SCREENED VIA THE 2020 FANTASIA INTERNATIONAL FILM FESTIVAL: Most moviegoers don't see that many movies like "Hunted", but if you go to genre festivals or spend a lot of time digging through your favorite streaming services to find the new selections, it gets categorized: Survival horror, nature, woman on the run, etc. What makes one of those stand out? A couple good performances. Some visual style. And a willingness to go kind of crazy at the point where the audience might be expecting the filmmakers to coast.

It starts in familiar-enough fashion - a fairy tale allusion, a woman frustrated at work who goes out to a bar to blow off some steam, and a guy who initially seems nice enough but shows his true colors quickly. Soon enough Eve (Lucie Debay) is stuffed in a trunk, but able to flee her kidnappers (Arieh Worthalter & Ciaran O'Brien) thanks to a freak accident. They are never that far behind, though the woods are full of surprises.

Writer/director Vincent Paronnaud is likely best-known internationally as Marjane Satrapi's collaborator on the film version of Persepolis, and he's spent much of the rest of his career in comics and animation, so it's not exactly a surprise when the bit before the opening title includes a nifty bit of animation that is nevertheless well-enough matched to the rest of the movie that it doesn't feel like it doesn't belong. It's quickly contrasted with a moment or two of grainy-video shot in less than great lighting, and that's a bit of a preview of what's going to happen throughout the movie: Every time Eve is able to put a little bit of distance between herself and her pursuers, the forest scene takes on a bit of a fairy-tale quality, albeit as much Grimm as Disney, while there's a flatness to the guys' scenes, maybe a slight washing-out, like they're living in the violent constructed fantasy meant to be captured on camera.

The violent nature of that means Lucie Debay is going to be spending a lot of the movie running, being afraid, and looking more worn-down as things go on, which could be fairly thankless, but she never gives a half-effort, especially considering that Paronnaud and co-writer Léa Pernollet have her start from a place of having a chip on her shoulder from people wanting the impossible at work rather than having her ever be surprised that any man can be like this. It is fun to see her suddenly redirect all of that into rage when she gets her hands on a nice, solid stick to swing, though, and I also want to compliment the hairstylists who give her a cut that lets her catch the camera's eye in early scenes, tagging her as confident and savvy, but degrades exceptionally well over the course of the film.

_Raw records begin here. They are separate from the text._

/-- What `execFire` can change. -/
theorem execFire_fine (l : Nat) (h : FlitHdr) (stp : Word) (s : State) (g1 : Group.tide ∈ G) (g2 : Group.cb ∈ G) (g3 : Group.ports ∈ G) (g4 : Group.pipe ∈ G) (g5 : Group.weights ∈ G) (g6 : Group.adapters ∈ G) (g7 : Group.bb ∈ G) (g8 : Group.events ∈ G) (g9 : Group.reach ∈ G) : Fine G s (execFire l h stp s) := by
  unfold execFire
  repeat' first
    | with_reducible exact Kept.refl _ _
    | with_reducible assumption
    | with_reducible apply recvFlit_fine
    | refine fine_next ?_
    | with_reducible apply fireArrives_kept
    | with_reducible refine kept_ite (fun _ => ?_) (fun _ => ?_)
    | (exact of_decide_eq_true ‹_›)
    | split
    | exact Nat.le_refl _
    | exact fun _ => rfl
    | exact fun hb => hb
    | (intro _ _)
    | (intro _)
    | with_reducible rfl

/-- What `execLost` can change. -/
theorem execLost_fine (l : Nat) (h : FlitHdr) (_addr : Nat) (s : State) (g1 : Group.tide ∈ G) (g2 : Group.cb ∈ G) (g3 : Group.ports ∈ G) (g4 : Group.pipe ∈ G) (g5 : Group.weights ∈ G) (g6 : Group.adapters ∈ G) (g7 : Group.bb ∈ G) (g8 : Group.events ∈ G) (g9 : Group.reach ∈ G) : Fine G s (execLost l h _addr s) := by
  unfold execLost
  repeat' first
    | with_reducible exact Kept.refl _ _
    | with_reducible assumption
    | with_reducible apply recvFlit_fine
    | refine fine_next ?_
    | with_reducible apply lostArrives_kept
    | with_reducible refine kept_ite (fun _ => ?_) (fun _ => ?_)
    | (exact of_decide_eq_true ‹_›)
    | split
    | exact Nat.le_refl _
    | exact fun _ => rfl
    | exact fun hb => hb
    | (intro _ _)
    | (intro _)
    | with_reducible rfl

/-- What `execMcast` can change. -/
theorem execMcast_fine (l : Nat) (h : FlitHdr) (g : Nat) (seg : List Byte) (s : State) (g1 : Group.tide ∈ G) (g2 : Group.cb ∈ G) (g3 : Group.ports ∈ G) (g4 : Group.pipe ∈ G) (g5 : Group.weights ∈ G) (g6 : Group.adapters ∈ G) (g7 : Group.bb ∈ G) (g8 : Group.events ∈ G) (g9 : Group.reach ∈ G) : Fine G s (execMcast l h g seg s) := by
  unfold execMcast
  repeat' first
    | with_reducible exact Kept.refl _ _
    | with_reducible assumption
    | with_reducible apply recvFlit_fine
    | refine fine_next ?_
    | with_reducible apply mcastArrives_kept
    | with_reducible refine kept_ite (fun _ => ?_) (fun _ => ?_)
    | (exact of_decide_eq_true ‹_›)
    | split
    | exact Nat.le_refl _
    | exact fun _ => rfl
    | exact fun hb => hb
    | (intro _ _)
    | (intro _)
    | with_reducible rfl
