theorem LinkNumbers.step x0 x1 : Statement (.step x0 x1) := fun _ _ => nofun
theorem LinkNumbers.unknownType x0 x1 : Statement (.unknownType x0 x1) := fun _ _ => nofun
theorem LinkNumbers.ctxOpen x0 x1 : Statement (.ctxOpen x0 x1) := fun _ _ => nofun
theorem LinkNumbers.ctxSet x0 x1 : Statement (.ctxSet x0 x1) := fun _ _ => nofun
theorem LinkNumbers.ctxRead x0 x1 : Statement (.ctxRead x0 x1) := fun _ _ => nofun
theorem LinkNumbers.ctxImport x0 x1 : Statement (.ctxImport x0 x1) := fun _ _ => nofun
theorem LinkNumbers.ctxCancel x0 x1 : Statement (.ctxCancel x0 x1) := fun _ _ => nofun
theorem LinkNumbers.ctxOpEffect x0 : Statement (.ctxOpEffect x0) := fun _ _ => nofun
theorem LinkNumbers.rows x0 x1 : Statement (.rows x0 x1) := fun _ _ => nofun
theorem LinkNumbers.seal x0 x1 : Statement (.seal x0 x1) := fun _ _ => nofun
theorem LinkNumbers.arm x0 x1 : Statement (.arm x0 x1) := fun _ _ => nofun
theorem LinkNumbers.disarm x0 x1 : Statement (.disarm x0 x1) := fun _ _ => nofun
theorem LinkNumbers.adapterLoad x0 x1 : Statement (.adapterLoad x0 x1) := fun _ _ => nofun
theorem LinkNumbers.adapterRetire x0 x1 : Statement (.adapterRetire x0 x1) := fun _ _ => nofun
theorem LinkNumbers.sheetEnterStage2 : Statement (.sheetEnterStage2) := fun _ _ => nofun
theorem LinkNumbers.sheetEnterStage3 : Statement (.sheetEnterStage3) := fun _ _ => nofun
theorem LinkNumbers.sheetEnterStage4 : Statement (.sheetEnterStage4) := fun _ _ => nofun
theorem LinkNumbers.scoreBatch x0 x1 x2 : Statement (.scoreBatch x0 x1 x2) := fun _ _ => nofun
theorem LinkNumbers.rakeMerge x0 x1 x2 : Statement (.rakeMerge x0 x1 x2) := fun _ _ => nofun
theorem LinkNumbers.headPassEnd x0 x1 : Statement (.headPassEnd x0 x1) := fun _ _ => nofun
theorem LinkNumbers.sheetCommit : Statement (.sheetCommit) := fun _ _ => nofun
theorem LinkNumbers.outboundSend x0 : Statement (.outboundSend x0) := fun _ _ => nofun
theorem LinkNumbers.egressCredit x0 x1 : Statement (.egressCredit x0 x1) := fun _ _ => nofun
theorem LinkNumbers.portRstRise x0 x1 : Statement (.portRstRise x0 x1) := fun _ _ => nofun
theorem LinkNumbers.portRstFall x0 : Statement (.portRstFall x0) := fun _ _ => nofun
theorem LinkNumbers.readResponse x0 x1 x2 : Statement (.readResponse x0 x1 x2) := fun _ _ => nofun
theorem LinkNumbers.readTimeout x0 : Statement (.readTimeout x0) := fun _ _ => nofun
theorem LinkNumbers.overflowTimeout x0 x1 : Statement (.overflowTimeout x0 x1) := fun _ _ => nofun
theorem LinkNumbers.patchRowRetire x0 : Statement (.patchRowRetire x0) := fun _ _ => nofun
theorem LinkNumbers.sealEffect x0 : Statement (.sealEffect x0) := fun _ _ => nofun
theorem LinkNumbers.flipDecision : Statement (.flipDecision) := fun _ _ => nofun
theorem LinkNumbers.flipFire : Statement (.flipFire) := fun _ _ => nofun
theorem LinkNumbers.replayDone x0 : Statement (.replayDone x0) := fun _ _ => nofun
theorem LinkNumbers.flipAbandon : Statement (.flipAbandon) := fun _ _ => nofun
theorem LinkNumbers.windowOpen : Statement (.windowOpen) := fun _ _ => nofun
theorem LinkNumbers.windowHoldLimit : Statement (.windowHoldLimit) := fun _ _ => nofun
theorem LinkNumbers.adapterLoadStart : Statement (.adapterLoadStart) := fun _ _ => nofun
theorem LinkNumbers.adapterWritten : Statement (.adapterWritten) := fun _ _ => nofun
theorem LinkNumbers.maskLoad x0 : Statement (.maskLoad x0) := fun _ _ => nofun
theorem LinkNumbers.maskCopy : Statement (.maskCopy) := fun _ _ => nofun
theorem LinkNumbers.maskLoadEnd : Statement (.maskLoadEnd) := fun _ _ => nofun
theorem LinkNumbers.fnLoad x0 : Statement (.fnLoad x0) := fun _ _ => nofun
theorem LinkNumbers.fnWrite : Statement (.fnWrite) := fun _ _ => nofun
theorem LinkNumbers.fnReady : Statement (.fnReady) := fun _ _ => nofun
theorem LinkNumbers.imgLoad x0 : Statement (.imgLoad x0) := fun _ _ => nofun
theorem LinkNumbers.imgReset x0 : Statement (.imgReset x0) := fun _ _ => nofun
theorem LinkNumbers.authVerdict x0 : Statement (.authVerdict x0) := fun _ _ => nofun
theorem LinkNumbers.authTimeout : Statement (.authTimeout) := fun _ _ => nofun
theorem LinkNumbers.imageApplied x0 : Statement (.imageApplied x0) := fun _ _ => nofun
theorem LinkNumbers.stProbe x0 : Statement (.stProbe x0) := fun _ _ => nofun
theorem LinkNumbers.fault x0 x1 : Statement (.fault x0 x1) := fun _ _ => nofun
theorem LinkNumbers.watchdogExpiry x0 x1 x2 : Statement (.watchdogExpiry x0 x1 x2) := fun _ _ => nofun
theorem LinkNumbers.rebuildDone x0 : Statement (.rebuildDone x0) := fun _ _ => nofun
theorem LinkNumbers.shadowRebuildDone x0 : Statement (.shadowRebuildDone x0) := fun _ _ => nofun
theorem LinkNumbers.probeEnd x0 x1 : Statement (.probeEnd x0 x1) := fun _ _ => nofun
theorem LinkNumbers.probeTimeout x0 : Statement (.probeTimeout x0) := fun _ _ => nofun
theorem LinkNumbers.returnCopyDone x0 : Statement (.returnCopyDone x0) := fun _ _ => nofun
theorem LinkNumbers.leafMoveBack x0 : Statement (.leafMoveBack x0) := fun _ _ => nofun
theorem LinkNumbers.parityDone x0 : Statement (.parityDone x0) := fun _ _ => nofun
theorem LinkNumbers.scrubRead x0 x1 : Statement (.scrubRead x0 x1) := fun _ _ => nofun
theorem LinkNumbers.mirrorCheck : Statement (.mirrorCheck) := fun _ _ => nofun
theorem LinkNumbers.paceUpdate x0 x1 : Statement (.paceUpdate x0 x1) := fun _ _ => nofun
theorem LinkNumbers.tideTick : Statement (.tideTick) := fun _ _ => nofun
theorem LinkNumbers.tideLost : Statement (.tideLost) := fun _ _ => nofun
theorem LinkNumbers.tideExchange : Statement .tideExchange := fun _ _ => nofun
theorem LinkNumbers.oscCalibrate : Statement (.oscCalibrate) := fun _ _ => nofun
theorem LinkNumbers.gateOpen : Statement (.gateOpen) := fun _ _ => nofun
theorem LinkNumbers.gateLatch x0 : Statement (.gateLatch x0) := fun _ _ => nofun
theorem LinkNumbers.gateRelease x0 : Statement (.gateRelease x0) := fun _ _ => nofun
theorem LinkNumbers.tideLoRead : Statement (.tideLoRead) := fun _ _ => nofun
theorem LinkNumbers.ctxEpochLoRead x0 : Statement (.ctxEpochLoRead x0) := fun _ _ => nofun
theorem LinkNumbers.evClaim x0 : Statement (.evClaim x0) := fun _ _ => nofun
theorem LinkNumbers.evComplete x0 x1 : Statement (.evComplete x0 x1) := fun _ _ => nofun
theorem LinkNumbers.flush x0 x1 : Statement (.flush x0 x1) := fun _ _ => nofun
theorem LinkNumbers.evPendingSet x0 x1 : Statement (.evPendingSet x0 x1) := fun _ _ => nofun
theorem LinkNumbers.evPendingClr x0 x1 : Statement (.evPendingClr x0 x1) := fun _ _ => nofun
theorem LinkNumbers.evMaskSet x0 x1 : Statement (.evMaskSet x0 x1) := fun _ _ => nofun
theorem LinkNumbers.evMaskClr x0 x1 : Statement (.evMaskClr x0 x1) := fun _ _ => nofun
theorem LinkNumbers.evArbitrate : Statement (.evArbitrate) := fun _ _ => nofun
theorem LinkNumbers.evModerationEnd x0 : Statement (.evModerationEnd x0) := fun _ _ => nofun
theorem LinkNumbers.sleepChange x0 x1 : Statement (.sleepChange x0 x1) := fun _ _ => nofun
theorem LinkNumbers.extInputChange x0 x1 : Statement (.extInputChange x0 x1) := fun _ _ => nofun
theorem LinkNumbers.extPulseAccept x0 : Statement (.extPulseAccept x0) := fun _ _ => nofun
theorem LinkNumbers.extHoldoffEnd x0 : Statement (.extHoldoffEnd x0) := fun _ _ => nofun
theorem LinkNumbers.extStuck x0 : Statement (.extStuck x0) := fun _ _ => nofun
theorem LinkNumbers.evExtQuarRelease x0 : Statement (.evExtQuarRelease x0) := fun _ _ => nofun
theorem LinkNumbers.rearm x0 x1 : Statement (.rearm x0 x1) := fun _ _ => nofun
theorem LinkNumbers.freeze x0 x1 : Statement (.freeze x0 x1) := fun _ _ => nofun
theorem LinkNumbers.swMark x0 : Statement (.swMark x0) := fun _ _ => nofun
theorem LinkNumbers.mgBbSel x0 : Statement (.mgBbSel x0) := fun _ _ => nofun
theorem LinkNumbers.opptRequest x0 : Statement (.opptRequest x0) := fun _ _ => nofun
theorem LinkNumbers.opptRampEnd : Statement (.opptRampEnd) := fun _ _ => nofun
theorem LinkNumbers.pwrOn : Statement (.pwrOn) := fun _ _ => nofun
theorem LinkNumbers.pwrRetain : Statement (.pwrRetain) := fun _ _ => nofun
theorem LinkNumbers.pwrOff : Statement (.pwrOff) := fun _ _ => nofun
theorem LinkNumbers.retainEnter : Statement (.retainEnter) := fun _ _ => nofun
theorem LinkNumbers.retainExitDone : Statement (.retainExitDone) := fun _ _ => nofun
theorem LinkNumbers.mgReset x0 : Statement (.mgReset x0) := fun _ _ => nofun
theorem LinkNumbers.alwaysOnSupplyUp : Statement (.alwaysOnSupplyUp) := fun _ _ => nofun
theorem LinkNumbers.powerGood : Statement (.powerGood) := fun _ _ => nofun
theorem LinkNumbers.bootStepEnd x0 : Statement (.bootStepEnd x0) := fun _ _ => nofun
theorem LinkNumbers.addrAssign x0 : Statement (.addrAssign x0) := fun _ _ => nofun
theorem LinkNumbers.mgImgFloor x0 : Statement (.mgImgFloor x0) := fun _ _ => nofun
theorem LinkNumbers.detach x0 x1 : Statement (.detach x0 x1) :=
  linked rfl (by simp +contextual [Instr.wellFormed, linkNum])
theorem LinkNumbers.retrain x0 x1 : Statement (.retrain x0 x1) :=
  linked rfl (by simp +contextual [Instr.wellFormed, linkNum])
theorem LinkNumbers.linkEn x0 x1 : Statement (.linkEn x0 x1) :=
  linked rfl (by simp +contextual [Instr.wellFormed, linkNum])
theorem LinkNumbers.registerWrite x0 x1 x2 x3 : Statement (.registerWrite x0 x1 x2 x3) := fun _ _ => nofun
theorem LinkNumbers.phyReadyRise x0 : Statement (.phyReadyRise x0) := fun _ _ => nofun
theorem LinkNumbers.phyReadyFall x0 : Statement (.phyReadyFall x0) := fun _ _ => nofun
theorem LinkNumbers.laneLock x0 x1 : Statement (.laneLock x0 x1) :=
  linked rfl (by simp +contextual [Instr.wellFormed, linkNum])
theorem LinkNumbers.linkStateTimeout x0 : Statement (.linkStateTimeout x0) :=
  linked rfl (by simp +contextual [Instr.wellFormed, linkNum])
theorem LinkNumbers.linkTimeout x0 : Statement (.linkTimeout x0) :=
  linked rfl (by simp +contextual [Instr.wellFormed, linkNum])
theorem LinkNumbers.hailResend x0 : Statement (.hailResend x0) :=
  linked rfl (by simp +contextual [Instr.wellFormed, linkNum])
theorem LinkNumbers.hail x0 x1 x2 : Statement (.hail x0 x1 x2) :=
  linked rfl (by simp +contextual [Instr.wellFormed, onLink, linkNum])
theorem LinkNumbers.hailCheck x0 : Statement (.hailCheck x0) :=
  linked rfl (by simp +contextual [Instr.wellFormed, linkNum])
theorem LinkNumbers.idle x0 x1 : Statement (.idle x0 x1) :=
  linked rfl (by simp +contextual [Instr.wellFormed, onLink, linkNum])
theorem LinkNumbers.goodbye x0 x1 x2 : Statement (.goodbye x0 x1 x2) :=
  linked rfl (by simp +contextual [Instr.wellFormed, onLink, linkNum])
theorem LinkNumbers.route x0 x1 x2 : Statement (.route x0 x1 x2) :=
  linked rfl (by simp +contextual [Instr.wellFormed, onLink, linkNum])
theorem LinkNumbers.routeAdvertise : Statement (.routeAdvertise) := fun _ _ => nofun
theorem LinkNumbers.routeAge x0 : Statement (.routeAge x0) := fun _ _ => nofun
theorem LinkNumbers.tideReq x0 x1 x2 x3 : Statement (.tideReq x0 x1 x2 x3) :=
  linked rfl (by simp +contextual [Instr.wellFormed, onLink, linkNum])
theorem LinkNumbers.tideRsp x0 x1 x2 x3 x4 x5 : Statement (.tideRsp x0 x1 x2 x3 x4 x5) :=
  linked rfl (by simp +contextual [Instr.wellFormed, onLink, linkNum])
theorem LinkNumbers.join x0 x1 x2 x3 x4 x5 : Statement (.join x0 x1 x2 x3 x4 x5) :=
  linked rfl (by simp +contextual [Instr.wellFormed, onLink, linkNum])
theorem LinkNumbers.admitChild x0 x1 : Statement (.admitChild x0 x1) :=
  linked rfl (by simp +contextual [Instr.wellFormed, onLink, linkNum])
theorem LinkNumbers.refuse x0 x1 x2 : Statement (.refuse x0 x1 x2) :=
  linked rfl (by simp +contextual [Instr.wellFormed, onLink, linkNum])
theorem LinkNumbers.sealed x0 x1 x2 : Statement (.sealed x0 x1 x2) :=
  linked rfl (by simp +contextual [Instr.wellFormed, onLink, linkNum])
theorem LinkNumbers.domainArm x0 x1 x2 x3 : Statement (.domainArm x0 x1 x2 x3) :=
  linked rfl (by simp +contextual [Instr.wellFormed, onLink, linkNum])
theorem LinkNumbers.domainDisarm x0 x1 x2 x3 : Statement (.domainDisarm x0 x1 x2 x3) :=
  linked rfl (by simp +contextual [Instr.wellFormed, onLink, linkNum])
theorem LinkNumbers.fire x0 x1 x2 : Statement (.fire x0 x1 x2) :=
  linked rfl (by simp +contextual [Instr.wellFormed, onLink, linkNum])
theorem LinkNumbers.lost x0 x1 x2 : Statement (.lost x0 x1 x2) :=
  linked rfl (by simp +contextual [Instr.wellFormed, onLink, linkNum])
theorem LinkNumbers.depart x0 x1 : Statement (.depart x0 x1) :=
  linked rfl (by simp +contextual [Instr.wellFormed, onLink, linkNum])
theorem LinkNumbers.domainChange : Statement (.domainChange) := fun _ _ => nofun
theorem LinkNumbers.stepTimeout x0 : Statement (.stepTimeout x0) := fun _ _ => nofun
theorem LinkNumbers.progressSend : Statement (.progressSend) := fun _ _ => nofun
theorem LinkNumbers.sheetOpen x0 x1 x2 x3 x4 x5 x6 x7 : Statement (.sheetOpen x0 x1 x2 x3 x4 x5 x6 x7) :=
  linked rfl (by simp +contextual [Instr.wellFormed, recordOn, onLink, linkNum])
theorem LinkNumbers.rowCtl x0 x1 x2 x3 : Statement (.rowCtl x0 x1 x2 x3) :=
  linked rfl (by simp +contextual [Instr.wellFormed, recordOn, onLink, linkNum])
theorem LinkNumbers.brine x0 x1 x2 x3 : Statement (.brine x0 x1 x2 x3) :=
  linked rfl (by simp +contextual [Instr.wellFormed, recordOn, onLink, linkNum])
theorem LinkNumbers.grader x0 x1 x2 x3 : Statement (.grader x0 x1 x2 x3) :=
  linked rfl (by simp +contextual [Instr.wellFormed, recordOn, onLink, linkNum])
theorem LinkNumbers.mask x0 x1 x2 x3 : Statement (.mask x0 x1 x2 x3) :=
  linked rfl (by simp +contextual [Instr.wellFormed, recordOn, onLink, linkNum])
theorem LinkNumbers.watch x0 x1 x2 x3 : Statement (.watch x0 x1 x2 x3) :=
  linked rfl (by simp +contextual [Instr.wellFormed, recordOn, onLink, linkNum])
theorem LinkNumbers.pass x0 x1 x2 x3 : Statement (.pass x0 x1 x2 x3) :=
  linked rfl (by simp +contextual [Instr.wellFormed, recordOn, onLink, linkNum])
theorem LinkNumbers.abort x0 x1 x2 x3 : Statement (.abort x0 x1 x2 x3) :=
  linked rfl (by simp +contextual [Instr.wellFormed, recordOn, onLink, linkNum])
theorem LinkNumbers.adapter x0 x1 x2 x3 x4 x5 x6 : Statement (.adapter x0 x1 x2 x3 x4 x5 x6) :=
  linked rfl (by simp +contextual [Instr.wellFormed, recordOn, onLink, linkNum])
theorem LinkNumbers.adapterFree x0 x1 x2 x3 : Statement (.adapterFree x0 x1 x2 x3) :=
  linked rfl (by simp +contextual [Instr.wellFormed, recordOn, onLink, linkNum])
theorem LinkNumbers.windrow x0 x1 x2 x3 : Statement (.windrow x0 x1 x2 x3) :=
  linked rfl (by simp +contextual [Instr.wellFormed, recordOn, onLink, linkNum])
theorem LinkNumbers.stats x0 x1 x2 x3 : Statement (.stats x0 x1 x2 x3) :=
  linked rfl (by simp +contextual [Instr.wellFormed, recordOn, onLink, linkNum])
theorem LinkNumbers.vector x0 x1 x2 x3 : Statement (.vector x0 x1 x2 x3) :=
  linked rfl (by simp +contextual [Instr.wellFormed, recordOn, onLink, linkNum])
theorem LinkNumbers.reject x0 x1 x2 x3 : Statement (.reject x0 x1 x2 x3) :=
  linked rfl (by simp +contextual [Instr.wellFormed, recordOn, onLink, linkNum])
theorem LinkNumbers.progress x0 x1 x2 x3 : Statement (.progress x0 x1 x2 x3) :=
  linked rfl (by simp +contextual [Instr.wellFormed, recordOn, onLink, linkNum])
theorem LinkNumbers.placement x0 x1 x2 x3 : Statement (.placement x0 x1 x2 x3) :=
  linked rfl (by simp +contextual [Instr.wellFormed, recordOn, onLink, linkNum])
theorem LinkNumbers.adapterDone x0 x1 x2 x3 x4 : Statement (.adapterDone x0 x1 x2 x3 x4) :=
  linked rfl (by simp +contextual [Instr.wellFormed, recordOn, onLink, linkNum])
theorem LinkNumbers.mcast x0 x1 x2 x3 : Statement (.mcast x0 x1 x2 x3) :=
  linked rfl (by simp +contextual [Instr.wellFormed, onLink, linkNum])
theorem LinkNumbers.mcastReport x0 x1 x2 x3 : Statement (.mcastReport x0 x1 x2 x3) :=
  linked rfl (by simp +contextual [Instr.wellFormed, onLink, linkNum])
theorem LinkNumbers.alwaysOnSupplyLoss x0 : Statement (.alwaysOnSupplyLoss x0) := fun _ _ => nofun
theorem LinkNumbers.gradientPacket x0 x1 x2 x3 : Statement (.gradientPacket x0 x1 x2 x3) := fun _ _ => nofun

Opposite her, Arieh Worthalter seems to be having a lot more fun, doing a great turn from gallant to downright nasty without it being a showy mask-drop, and then happily chewing the scenery for the rest of the film because his guy (credited as just "The Guy") is just completely unhinged. For much of the film, he's given Ciaran O'Brien as a sidekick to abuse, and while his part is less showy, he does a good job of playing the put-upon beta without ever becoming more than nominally sympathetic. His job is to give Worthalter's guy an audience to perform to and otherwise remind the audience about this man's need to dominate even when Eve is far off, but it's a pairing that works.

It plays into a tiny scene that demonstrates how Paronnaud is bringing a little something extra in terms of skill to this bit of VOD fodder, as Worthalter opens a candy bar and casually chucks the wrapper into a nearby stream. The camera tracks it a bit until it passes Eve, and in that moment the audience gets a little more on edge, because the way that shot works establishes that she is moving toward her would-be rapists, rather than away. But it also seems calculated to anger even a jaded viewer who has watched hundreds of these chases, because the guy is freakin' littering. It's silly, but the different form of callousness of it works. There's another bit later when the filmmakers start messing around with things happening out of order, and it feels fair because there's a bit of a warning in it, and it also makes a natural lead-in to how crazy the last act will get.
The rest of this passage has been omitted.